Integration of Functions

Integration of Functions Logo

Arc Length

  • Arc Length in Rectangular Coordinates

    Let a curve \(C\) be defined by the equation \(y = f\left( x \right),\) where \(f\) is continuous on an interval \(\left[ {a,b} \right].\) We will assume that the derivative \(f^\prime\left( x \right)\) is also continuous on \(\left[ {a,b} \right].\)

    Arc length of a curve
    Figure 1.

    The length of the curve \(y = f\left( x \right)\) from \(x = a\) to \(x = b\) is given by

    \[L = \int\limits_a^b {\sqrt {1 + {{\left[ {f^\prime\left( x \right)} \right]}^2}} dx} .\]

    If we use Leibniz notation for derivatives, the arc length is expressed by the formula

    \[L = \int\limits_a^b {\sqrt {1 + {{\left( {\frac{{dy}}{{dx}}} \right)}^2}} dx} .\]

    We can introduce a function that measures the arc length of a curve from a fixed point of the curve.

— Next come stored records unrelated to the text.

/-- Every byte range of an operand and its scales. -/
def Scaled.spans (x : Scaled) : List (Int × Nat) :=
  x.t.spans ++ (match x.scales with
    | some v => v.spans
    | none => [])

/-- Whether the extents of two operands intersect (R240). -/
def Scaled.meets (a b : Scaled) : Bool :=
  let ts (x : Scaled) : List Tensor := x.t :: x.scales.toList
  (ts a).any (fun u => (ts b).any (fun v => u.meets v))

/-- A descriptor and, for an MX format, the descriptor of its scales (R232): field numbers k and k + 1. -/
def State.scaledOperand (s : State) (i : Item) (ag : Agent) (lo field : Nat) (write : Bool) : Checked Scaled :=
  match s.descriptor i ag (i.field (lo + 39) lo) field write with
  | (s, .error f) => (s, .error f)
  | (s, .ok t) =>
    if !t.fmt.mx then (s, .ok ⟨t, none⟩)
    else match s.descriptor i ag (i.field (lo + 79) (lo + 40)) (field + 1) write with
      | (s, .error f) => (s, .error f)
      | (s, .ok v) => if v.scalesFor t then (s, .ok ⟨t, some v⟩) else (s, .error (finBad 8 (field + 1)))

/-- The index of the scale of an element. -/
def scaleIndex (idx : List Nat) : List Nat := idx.headD 0 / 32 :: idx.tail

/-- The scale code of an element of an operand; 2^0 without scales. -/
def State.scaleOf (s : State) (x : Scaled) (idx : List Nat) : Nat :=
  match x.scales with
  | some v => s.elem v (scaleIndex idx)
  | none => 0x7F

/-- Whether an element or its scale is poisoned. -/
def Scaled.bad (x : Scaled) (bad : List (Nat × Nat)) (idx : List Nat) : Bool :=
  x.t.badElem bad idx || (match x.scales with
    | some v => v.badElem bad (scaleIndex idx)
    | none => false)

/-- What one destination element receives: a code to convert and its scale, or nothing. -/
structure Fetch where
  code : Nat
  scale : Nat
  pad : Bool
  bad : Bool
  lines : List Nat
  deriving DecidableEq, Repr

/-- The source lines that hold an element: one, or two where it lies across them (R237, log 60). -/
def Tensor.linesOf (t : Tensor) (idx : List Nat) : List Nat :=
  let (a, n) := t.elemSpan idx
  [a.toNat / 64, (a.toNat + n - 1) / 64].eraseDups

/-- The source element at an index. -/
def State.fetchElem (s : State) (x : Scaled) (bad : List (Nat × Nat)) (idx : List Nat) : Fetch :=
  ⟨s.elem x.t idx, s.scaleOf x idx, false, x.bad bad idx, x.t.linesOf idx⟩

/-- The bytes that hold an element and its scale. -/
def Scaled.elemSpans (x : Scaled) (idx : List Nat) : List (Int × Nat) :=
  x.t.elemSpan idx :: (match x.scales with
    | some v => [v.elemSpan (scaleIndex idx)]
    | none => [])

/-- The fill of a source (R226, R236). -/
def fillFetch (x : Scaled) (pad bad : Bool) : Fetch := ⟨x.t.fill, 0x7F, pad, bad, []⟩

/-- The exact value of a fetched code in its format (R231). -/
def Fetch.value (f : Fetch) (fmt : Fmt) : Num := if fmt.mx then scaledElem fmt f.code f.scale else decodeNum fmt f.code

/-- A fetched element in a destination format without blocks: bits unchanged where the formats are equal, saturation at the limits
of an integer format (R231). -/
def Fetch.convert (f : Fetch) (src dst : Fmt) : Written :=
  if src = dst then ⟨f.code, false, false⟩
  else if dst.float.isNone then
    let e := saturate dst (f.value src)
    ⟨e.code, (f.value src).isNan, e.overflow⟩
  else writePlain dst none (f.value src) false

/-! ### Counting -/

/-- Counts n elements written, in units of 1,024 (R244). -/
def State.mvElements (s : State) (m n : Nat) : State :=
  let k := kget s.disp.marvers m 0 + n
  let s := { s with disp := { s.disp with marvers := kset s.disp.marvers m (k % 1024) } }
  s.bumpBy (Regs.mvElements m) (k / 1024)

/-- The line buffer (R237): lines newest first, hits and reads. -/
structure LineBuffer where
  lines : List Nat := []
  hits : Nat := 0
  reads : Nat := 0
  deriving DecidableEq, Repr

/-- One source line asked for. -/
def LineBuffer.use (b : LineBuffer) (l : Nat) : LineBuffer :=
  if b.lines.contains l then { b with lines := l :: b.lines.filter (· != l), hits := b.hits + 1 }
  else { b with lines := (l :: b.lines).take 64, reads := b.reads + 1 }

/-- Counts the lines of a work order's fetches in their order. -/
def State.mvLines (s : State) (m : Nat) (fs : List Fetch) : State :=
  let b := (fs.flatMap (·.lines)).foldl LineBuffer.use {}
  (s.bumpBy (Regs.mvLineHits m) b.hits).bumpBy (Regs.mvLineReads m) b.reads

/-- Counts NaN and overflowed results (R231). -/
def State.mvResults (s : State) (m : Nat) (ws : List Written) : State :=
  (s.bumpBy (Regs.mvNanOut m) (ws.filter (·.nan)).length).bumpBy (Regs.mvOverflowOut m) (ws.filter (·.overflow)).length

/-! ### Writing -/

/-- Marks a destination element as poison. -/
def State.poisonElem (s : State) (t : Tensor) (idx : List Nat) : State :=
  let (a, b) := t.place idx
  s.pokePoison a.toNat (t.width b)

/-- The element places of a port layout beyond the logical sizes receive zeros (R233). -/
def State.zeroBeyond (s : State) (ag : Agent) (t : Tensor) : State :=
  if t.layout = 0 then s
  else
    let (d, u) := t.fmt.chunk
    let s := (List.range t.alloc).foldl (fun s m => (List.range (t.chunks * d)).foldl (fun s k =>
      if k < t.size 0 ∧ m < t.size 1 then s else s.setElem ag t [k, m] 0) s) s
    if t.fmt.bits = 6 then
      (List.range (t.chunks * t.alloc * u)).foldl (fun s l => s.put ag (t.base + 64 * l + 48) (List.replicate 16 0)) s
    else s

/-- The places that `zeroBeyond` writes. -/
def Tensor.beyond (t : Tensor) : List (Int × Nat) :=
  if t.layout = 0 then []
  else
    let (d, u) := t.fmt.chunk
    (List.range t.alloc).flatMap (fun m => ((List.range (t.chunks * d)).filter (fun k => !decide (k < t.size 0 ∧ m < t.size 1))).map
      (fun k => t.elemSpan [k, m]))
    ++ (if t.fmt.bits = 6 then (List.range (t.chunks * t.alloc * u)).map (fun l => (((t.base + 64 * l + 48 : Nat) : Int), 16)) else [])

/-- The mask bit of a destination element (R228): its byte and its bit. An element narrower than a byte counts by its bit offset
(log 60). -/
def maskPlace (t : Tensor) (idx : List Nat) : Int × Nat :=
  let (a, b) := t.place idx
  let n := ((a - t.base) * 8 + b) / (t.fmt.bits : Int)
  ((t.mask : Int) + n / 8, (n % 8).toNat)

/-- The mask bytes of a destination. -/
def maskSpan (t : Tensor) : List (Int × Nat) :=
  let bs := t.indices.map (fun i => (maskPlace t i).1)
  match bs with
  | [] => []
  | b :: r =>
    let lo := r.foldl min b
    let hi := r.foldl max b
    [(lo, (hi - lo + 1).toNat)]

def State.maskSet (s : State) (t : Tensor) (idx : List Nat) : Bool :=
  let (a, b) := maskPlace t idx
  bit (ofLe (s.peek a.toNat 1)) b

def State.setMask (s : State) (ag : Agent) (t : Tensor) (idx : List Nat) : State :=
  let (a, b) := maskPlace t idx
  s.put ag a.toNat (toLe 1 (setBit (ofLe (s.peek a.toNat 1)) b true))

/-- Sets the mask bits of the valid elements of a row from the k-th on (R228). -/
def State.maskRow (s : State) (ag : Agent) (t : Tensor) (outer : List Nat) (k : Nat) (fs : List Fetch) : State :=
  (fs.zipIdx k).foldl (fun s (f, j) => if f.pad then s else s.setMask ag t (j :: outer)) s

/-- One row of an MX destination, cut into blocks (R149, R232): the elements, and one scale code for each block. -/
def State.writeMxRow (s : State) (ag : Agent) (m : Nat) (src : Fmt) (d : Scaled) (outer : List Nat) (fs : List Fetch)
    (masks keep : Bool) : State :=
  ((piecesOf 32 fs fs.length).zipIdx).foldl (fun s (piece, k) =>
    let (sc, ws) := if keep then ((piece.headD ⟨0, 0x7F, false, false, []⟩).scale, piece.map (fun f => (⟨f.code, false, false⟩ : Written)))
      else writeBlock d.t.fmt (piece.map (fun f => (f.value src, none))) false
    let s := s.setRun ag d.t outer (32 * k) (ws.map (·.code))
    let s := match d.scales with
      | some v => s.setElem ag v (k :: outer) sc
      | none => s
    let s := if piece.any (·.bad) then
        let s := (List.range piece.length).foldl (fun s j => s.poisonElem d.t ((32 * k + j) :: outer)) s
        (match d.scales with
          | some v => s.poisonElem v (k :: outer)
          | none => s)
      else s
    (if masks then s.maskRow ag d.t outer (32 * k) piece else s).mvResults m ws) s

/-- What MV_TRANSFORM has done so far: elements written and pad elements skipped. -/
structure MvDone where
  s : State
  written : Nat := 0
  skipped : Nat := 0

Let \({P_0}\left( {a,f\left( a \right)} \right)\) be the initial point on the curve \(y = f\left( x \right),\) \(a \le x \le b.\) Then the arc length of the curve from \({P_0}\left( {a,f\left( a \right)} \right)\) to a point \(Q\left( {x,f\left( x \right)} \right)\) is given by the integral

    \[S\left( x \right) = \int\limits_a^x {\sqrt {1 + {{\left[ {f’\left( t \right)} \right]}^2}} dt} ,\]

    where \(t\) is an internal variable of the integral.

    Arc length function
    Figure 2.

    The function \(S\left( x \right)\) is called the arc length function.

    Arc Length of a Parametric Curve

    If a curve \(C\) is given in parametric form by the equations

    \[{x = x\left( t \right),\;\;}\kern0pt{y = y\left( t \right),}\]

    where the parameter \(t\) runs between \({t_1}\) and \({t_2},\) the arc length of the curve is

    \[L = \int\limits_{{t_1}}^{{t_2}} {\sqrt {{{\left[ {x’\left( t \right)} \right]}^2} + {{\left[ {y’\left( t \right)} \right]}^2}} dt} .\]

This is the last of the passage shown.